Background & Data Security

What exactly has happened?

Unknown persons are currently sending fake emails. This is a phishing attack: if you click on the link in the email, you will be directed to a replicated, fake website. There, you will be asked to enter your login credentials so that the attackers can steal your username and password.

Has bexio been compromised?

No. Our systems have not been compromised. There has been no breach of our infrastructure. The fraudsters are merely using our brand name and falsifying sender details ('spoofing') to lure you to an external, fake website.

Is my data safe?

Yes, your data is safe. As there was no access to our databases, all information stored in bexio remains protected. The scammers do not have access to bexio data, unless they manage to obtain your personal login details through these phishing emails.

What is bexio doing to address these incidents?

To protect you, we have implemented a crucial immediate measure: two-factor authentication (2FA) is becoming the mandatory standard at bexio.
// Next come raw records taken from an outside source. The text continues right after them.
-- ==== Sys2Proof/Machine/Events.lean ====
section
/-! DEFINITION. The internal steps that are due, in a fixed order (log 6): those of the focus tile, of its traffic, of teams
and barriers, of dispatch, records and graphs, of translation, the debugger and partitions, of Kiln. Each is a step of the
opcode table, taken once its condition holds; none of them waits for a turn. And what one step of the machine is: an input
that has arrived, an internal step that is due, or a turn of an agent (log 4, log 5). -/

namespace Sys2Proof

/-- Whether a constructor is a step of the opcode table that no core fetches: no encoding holds it (log 5). -/
def Instr.isEvent (i : Instr) : Bool := (encode i).isNone

/-- The cluster at which an input arrives (R436). -/
def Instr.target (i : Instr) : Option ClusterNo :=
  match i with
  | .apertureWrite c _ _ _ => some c
  | .telemetryClear c => some c
  | .registerWrite (.kctl c) _ => some c
  | .peerAccessArrive _ (.put _ c _ _) => some c
  | _ => none

end Sys2Proof

namespace Sys2Proof.Machine

/-- The outcome of a step. -/
abbrev Out := Host.Outcome State Fault Refusal

/-- The first of a list of choices that is there. -/
def firstOut : List (Unit → Option Out) → Option Out
  | [] => none
  | f :: l =>
    match f () with
    | some o => some o
    | none => firstOut l

/-- A step where its condition holds. -/
def due (b : Bool) (o : Unit → Out) : Option Out := if b then some (o ()) else none

/-- A step for the first item of a list that it is due for. -/
def dueFor {α : Type} (l : List α) (p : α → Bool) (o : α → Out) : Option Out :=
  match l.find? p with
  | some x => some (o x)
  | none => none

/-! ## The focus tile -/

/-- Results, drain entries, remote rows, counted operations and fills that are due (R225, R83, R88, R315, R319). -/
def landings (s : State) : Option Out :=
  let t := s.tile
  firstOut [
    fun _ => due (t.flights.any fun f => f.due ≤ t.tc) fun _ => execResultLand s,
    fun _ => dueFor (List.finRange 8)
      (fun q => (t.queues[q.val]).any fun e => !e.arrived && e.remote.isNone && decide (e.due ≤ t.tc))
      fun q => execDrainEntryArrive q s,
    fun _ => dueFor (List.finRange 2)
      (fun e => (t.queues.toList.any fun q => q.any fun x => x.lands e t) || (t.mat.land[e.val]).any fun x => x.lands t)
      fun e => execRemoteRowLand e s,
    fun _ => due (t.ops.any fun o => o.due ≤ t.tc) fun _ => execOperationComplete s,
    fun _ => due (t.fills.any fun f => f.due ≤ t.tc) fun _ => execWindowFillReturn s ]

/-- The steps of a speculation (R147, R148, R156-R158). -/
def specSteps (s : State) : Option Out :=
  let t := s.tile
  firstOut [
    fun _ => dueFor (List.finRange 8)
      (fun b => ((t.rings[b.val]).hist.head?).any (fun h => decide (h.2 ≤ t.tc)) && (s.historyPrep b).goes s) fun b => execHistoryCopyComplete b s,
    fun _ => due (t.spec.any fun p =>
        p.ring.any (fun n => (s.shadowPrep n).goes s) && !p.shadowDone && decide (p.shadowDue ≤ t.tc)) fun _ =>
      execShadowWriteComplete s,
    fun _ => due (t.spec.any fun p =>
        p.ring.any (fun n => (s.comparePrep p n).goes s) && p.published && p.shadowDone && p.verdict.isNone
          && decide (p.cmpDue ≤ t.tc)) fun _ =>
      execToleranceCompare s,
    fun _ => due (t.spec.any fun p => p.verdict == some false) fun _ => execSpecSquash s,
    fun _ => due (match t.releasing with
      | some r => (s.releaseNext r).isSome
      | none => t.spec.any Spec.commits) fun _ => execSpecCommit s ]

/-- The steps of copy channels (R296). -/
def copySteps (s : State) : Option Out :=
  let t := s.tile
  firstOut [
    fun _ => dueFor (List.finRange 4)
      (fun c => ((t.chans[c.val]).jobs.head?).any fun j => j.fired && decide (j.due ≤ t.tc) && s.copyEnds c j) fun c =>
        execCopyJobComplete c s,
    fun _ => dueFor (List.finRange 4) (fun c => !(t.chans[c.val]).jobs.isEmpty && (s.fireCopy c).isSome) fun c =>
      execCopyJobFire c s ]

/-- Waits and stalls that have lasted too long (R35, R400). -/
def limits (s : State) : Option Out :=
  firstOut [
    fun _ => due s.watchdogDue fun _ => execWatchdog s,
    fun _ => due (s.tile.wait.isSome && s.waitedLong.isSome) fun _ => execWaitSwap s ]

/-- The steps of the focus tile: they need its cluster's clock. -/
def tileSteps (s : State) : Option Out :=
  if !s.cluster.ticks then none
  else firstOut [fun _ => landings s, fun _ => specSteps s, fun _ => copySteps s, fun _ => limits s]

/-! ## Traffic, teams, barriers -/

/-- The semaphores that a cluster's waiters wait on. -/
def Cluster.wanted (c : Cluster) : List SemNo := c.waiters.flatMap fun w => w.takes.map (·.1)

/-- A waiter of a running cluster that can be served: its cluster and semaphore (R25). -/
def State.served (s : State) (c : ClusterNo) : Option SemNo :=
  let x := s.clusters[c.val]
  if x.waiters.isEmpty || !x.ticks then none else x.wanted.find? fun k => (s.servable c k).isSome

/-- A chunk of a collective that may land (R305). -/
def State.landable (s : State) (c : Coll) : Option (Fin 16) := (List.finRange 16).find? fun k => s.chunkReady k c

/-- Waiters, puts, rows, collectives (R25, R303, R301, R305, R416). -/
def trafficSteps (s : State) : Option Out :=
  firstOut [
    fun _ =>
      match (List.finRange 48).findSome? fun c => (s.served c).map fun k => (c, k) with
      | some (c, k) => some (execSemWaitServed c k s)
      | none => none,
    fun _ => due (!s.puts.isEmpty && (s.nextPut false).isSome) fun _ => execPutcArrive s,
    fun _ => due (!s.rows.isEmpty && (s.nextRow false).isSome) fun _ => execCircuitRowArrive s,
    fun _ => due ((!s.rows.isEmpty && (s.nextRow true).isSome) || (!s.puts.isEmpty && (s.nextPut true).isSome)
        || (!s.colls.isEmpty && s.nextJoin.isSome)) fun _ => execNakResend s,
    fun _ => dueFor s.colls s.doomed fun c => execCollectiveAbort c.gid false s,
    fun _ =>
      match s.colls.findSome? fun c => (s.landable c).map fun k => (c.gid, k) with
      | some (g, k) => some (execGredChunkLand g k s)
      | none => none ]

/-- Swapped teams that become ready, courses that are released (R36, R365). -/
def teamSteps (s : State) : Option Out :=
  firstOut [
    fun _ => dueFor s.teams s.nowReady fun k => execSwapTriggerSatisfied k.id s,
    fun _ => dueFor (List.finRange 20) (fun p => !(s.parts[p.val]).releases.isEmpty && (s.releaseDue p).isSome) fun p =>
      execCourseRelease p s ]

/-! ## Dispatch, records, graphs -/

/-- The next slot of a die, if it can go on. -/
def State.slotStep (s : State) (d : DieNo) : Option Out :=
  match s.nextSlot d with
  | none => none
  | some i =>
    if (s.bindStep d i).isSome then some (execBindTeam d i s)
    else if (s.returnStep d i).isSome then some (execBindReturn d i s)
    else none

/-- The step that a node of a record can take (R366, R368). -/
def State.nodeStep (s : State) (r : Rec) (k : Fin 4096) : Option Out :=
  let x := r.node k.val
  if (x.state == .running && x.ended.isSome) || (x.state == .body && x.kind == 5 && r.failed.isNone && r.bodyDone k.val) then
    some (execNodeComplete r.id k s)
  else if r.loopDue k.val then some (execLoopEvaluate r.id k s)
  else if r.nodeReady k.val then some (if x.kind = 5 then execCondEvaluate r.id k s else execNodeStart r.id k s)
  else none

/-- The step that a record can take (R354, R355). -/
def State.recStep (s : State) (r : Rec) : Option Out :=
  match r.state with
  | .ended _ => some (execRecordComplete r.id s)
  | .waiting => if ((startable (s.recsOf r.fn r.q)).any fun x => x.id == r.id) then some (execRecordStart r.fn r.q s) else none
  | .running => (List.range r.nodes.length).findSome? fun k => s.nodeStep r (Fin.ofNat 4096 k)

/-- The end of a teardown (R371). -/
def State.tearEnd (s : State) (t : Teardown) : Option Out :=
  if !s.torn t then none
  else if t.reset then some (execQueueReset t.fn t.q t.abort s)
  else if t.abort then some (execQueueAbort t.fn t.q s)
  else some (execQueueTeardown t.fn t.q s)

/-- Bind slots, records, teardowns. -/
def launchSteps (s : State) : Option Out :=
  firstOut [
    fun _ => s.records.findSome? s.recStep,
    fun _ => s.tearing.findSome? s.tearEnd,
    fun _ => (List.finRange 4).findSome? s.slotStep ]

/-! ## Translation, debugger, partitions, attestation -/

/-- Invalidations, halts, partitions' changes, attestation reports (R382, R403, R442, R449). -/
def windowSteps (s : State) : Option Out :=
  firstOut [
    fun _ => dueFor (List.finRange 20) (fun p => (s.parts[p.val]).inv.isSome && (s.invDue p).isSome) fun p =>
      execTlbInvalidationComplete p s,
    fun _ => dueFor (List.finRange 4) (fun d => (s.dies[d.val]).haltBusy && (s.haltStep d).isSome) fun d =>
      execHaltComplete d s,
    fun _ => dueFor (List.finRange 20) s.applyDue fun p => execPartitionApply p s,
    fun _ => due s.attest.busy fun _ => execAttestationComplete s ]

/-! ## Kiln -/

/-- The step that a cluster's clock or power can take (R430-R438). -/
def State.clockStep (s : State) (c : ClusterNo) : Option Out :=
  let x := s.clusters[c.val]
  match x.state with
  | .hopping =>
    match x.hop with
    | some h => if (s.landsAt c h).isSome then some (execFrequencyHop c (Fin.ofNat 128 h.new) s) else none
    | none => none
  | .calibrating =>
    if s.slotPending c then (if x.stuckCal s.time.toNat then none else some (execCalibrationPreempt c s))
    else if x.calHop.isSome && x.waits s.time.toNat then none
    else some (execCalibration c s)
  | .retention =>
    if s.granted c then some (execRetentionWake c false s)
    else if x.router == .down && s.callers c then some (execRouterWake c s)
    else none
  | .off => if x.router == .down && s.callers c then some (execRouterWake c s) else none
  | .running | .quarantine =>
    if x.router != .up then some (execRouterWake c s)
    else if (s.forcedHop c).isSome then some (execFrequencyHop c (Fin.ofNat 128 ((s.forcedHop c).getD 0)) s)
    else if x.retry.isSome && (s.retryDue c).isSome then some (execHopRetry c s)
    else if !x.replayLog.isEmpty && s.replaysHigh c then some (execReplayRateRaise c s)
    else none

/-- The step that a cluster can take (R430-R438): Kiln lowers DRIFT whatever the cluster does (R432). -/
def State.clusterStep (s : State) (c : ClusterNo) : Option Out :=
  match s.clockStep c with
  | some o => some o
  | none => if (s.clusters[c.val]).decays s.time.toNat then some (execDriftDecay c s) else none

/-- Whether Kiln raises lowered clusters now (R439). -/
def State.restoreDue (s : State) : Bool := s.cool && s.clusters.toList.any s.mayRaise

/-- Whether Kiln lowers clusters now (R439). -/
def State.throttleDue (s : State) : Bool :=
  s.clusters.toList.any s.tooMuch && !s.power.throttleAt.any fun t => s.time.toNat < t + throttleEvery

/-- Kiln's steps and the in-rush arbiter's. -/
def kilnSteps (s : State) : Option Out :=
  firstOut [
    fun _ => due (!s.power.inrush.isEmpty && s.grantDue.isSome) fun _ => execPowerUpGrant s,
    fun _ => (List.finRange 48).findSome? s.clusterStep,
    fun _ => (List.finRange 48).findSome? fun c =>
      if (s.clusters[c.val]).errLog.isEmpty then none else (s.worn c).map fun t => execSpareTileTakeover c t s,
    fun _ => due s.throttleDue fun _ => execPowerThrottle s,
    fun _ => due s.restoreDue fun _ => execPowerRestore s ]

/-- The internal step that is due, if any. -/
def internal (s : State) : Option Out :=
  firstOut [
    fun _ => tileSteps s, fun _ => trafficSteps s, fun _ => teamSteps s, fun _ => launchSteps s, fun _ => windowSteps s,
    fun _ => kilnSteps s ]

/-! ## One step -/

/-- A turn and what it leaves. -/
def turnStep (s : State) : Host.Outcome State Fault Refusal :=
  match agentTurn s with
  | .next t => .next (afterTurn s t)
  | .fault f => .fault f
  | .refused r => .refused r

/-- The step of a machine without power: only a module reset brings it back. -/
def darkStep (s : State) : Host.Outcome State Fault Refusal :=
  match s.agenda with
  | [] => .fault .poweredOff
  | .moduleReset :: l => exec .moduleReset { s with agenda := l }
  | _ :: l => .next { s with agenda := l }

/-- A remote entry comes some tile cycles later; that of a null beat shows it in lane 0 (R88, R284). -/
def QEntry.later (x : QEntry) (n : Nat) : QEntry :=
  let due := x.due + n
  match x.sent with
  | none => { x with due := due }
  | some t0 => { x with due := due, cells := x.cells.set 0 (BitVec.ofNat 32 (min (due - t0) (2 ^ 31 - 1))) }

/-- The rows that an engine still owes a tile come some tile cycles later (R88). -/
def Tile.later (t : Tile) (e : Fin 2) (n : Nat) : Tile :=
  let entry := fun (x : QEntry) => if x.remote == some e && !x.arrived then x.later n else x
  let row := fun (x : LandRow) => if x.arrived then x else { x with due := x.due + n }
  { t with
    queues := t.queues.map fun q => q.map entry
    mat := { t.mat with land := t.mat.land.set e.val ((t.mat.land[e.val]).map row) } }

/-- One thing comes upon the package (R50, R80, R263, R319, R361, R413, R416, R429, R439). -/
def State.strike (s : State) (x : Ambient) : State :=
  let put := fun (m : BitVec 64) (r : Fin 64) (bad : Bool) => if bad then m ||| (1#64 <<< r.val) else m &&& ~~~(1#64 <<< r.val)
  match x with
  | .row i r bad => let t := s.tileAt i; s.setTile { t with badRows := put t.badRows r bad }
  | .acc i r bad => let t := s.tileAt i; s.setTile { t with badAcc := put t.badAcc r bad }
  | .byte k bad => { s with bad := (if bad then [k] else []) ++ s.bad.filter fun y => y != k }
  | .temp c v => s.mapCluster c fun y =>
    let y := { y with temp := v }
    if y.ticks then y.retune else y
  | .watts n => { s with power := ({ s.power with watts := n } : Power).judge s.time.toNat }
  | .steal c ok => s.mapCluster c fun y => { y with steal := ok }
  | .jam c full => s.mapCluster c fun y => { y with jam := full }
  | .weight d i b => s.mapDie d fun y => y.writeWeight i b
  | .refuse i code => { s with refused := s.refused ++ [(i, code)] }
  | .late i e n => let t := s.tileAt i; s.setTile (t.later e n)
  | .slice c off b => { s with mem := s.mem.set (sliceKey c off.val) b }
  | .flit l => { s with links := s.links.set l.val (s.links[l.val]).retry }
  | .mgmt d m => s.mapDie d fun y => { y with mgmt := m }
  | .mgmtRun d => s.mgmtStep d
  | .coreReset d on => s.coreReset d on
  | .fill i n => let t := s.tileAt i; s.setTile { t with fills := t.fills.map fun f => f.returnIn t.tc n }

/-- What the next such thing that is due leaves (log 48). -/
def State.ambientDue (s : State) : Option State :=
  match s.ambient with
  | [] => none
  | (t, x) :: l => if t ≤ s.time.toNat then some (({ s with ambient := l } : State).strike x) else none

/-- A step that is no turn and what it leaves. -/
def settled (s : State) (o : Out) : Out :=
  match o with
  | .next t => .next (afterEvent s t)
  | .fault f => .fault f
  | .refused r => .refused r

/-- An internal step that is due, or else a turn. -/
def goAhead (s : State) : Out :=
  match internal s with
  | some o => settled s o
  | none => turnStep s

/-- An input that waits before a cluster wakes it (R436), or, where the cluster is off, only the router that is down (R438). -/
def State.callAt (s : State) (c : ClusterNo) : State := if (s.clusters[c.val]).state == .off then s.wakeRouters [c] else s.knock c

/-- One step. What is due to come upon the package comes first. An input stands at the head of the agenda; one at a cluster that lets
nothing in waits there (R431, R436, R438), and one that it lets in passes its router; an item that is no step of the opcode table but an instruction is dropped (log 5). -/
def oneStep (s : State) : Host.Outcome State Fault Refusal :=
  if !s.powered then darkStep s
  else
    match s.ambientDue, s.agenda with
    | some u, _ => .next u
    | none, i :: l =>
      match i.target.filter fun c => !(s.clusters[c.val]).lets with
      | some c => goAhead (s.callAt c)
      | none => if i.isEvent then settled s (exec i (({ s with agenda := l } : State).noteFlits i.target.toList)) else .next { s with agenda := l }
    | none, [] => goAhead s

end Sys2Proof.Machine
end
This means that, in future, when you log in, you will be asked for a code that we will send to your registered email address. This additional step significantly enhances access security and prevents unauthorised access – even if your password has fallen into the wrong hands. You can find more information on this in the relevant Help Centre article.

At the same time, our security specialists are continuously analysing the situation and working closely with specialist partners to have the fraudulent websites and servers blocked as quickly as possible. We have the situation under control and are doing everything we can to stop the attacks at their source as well.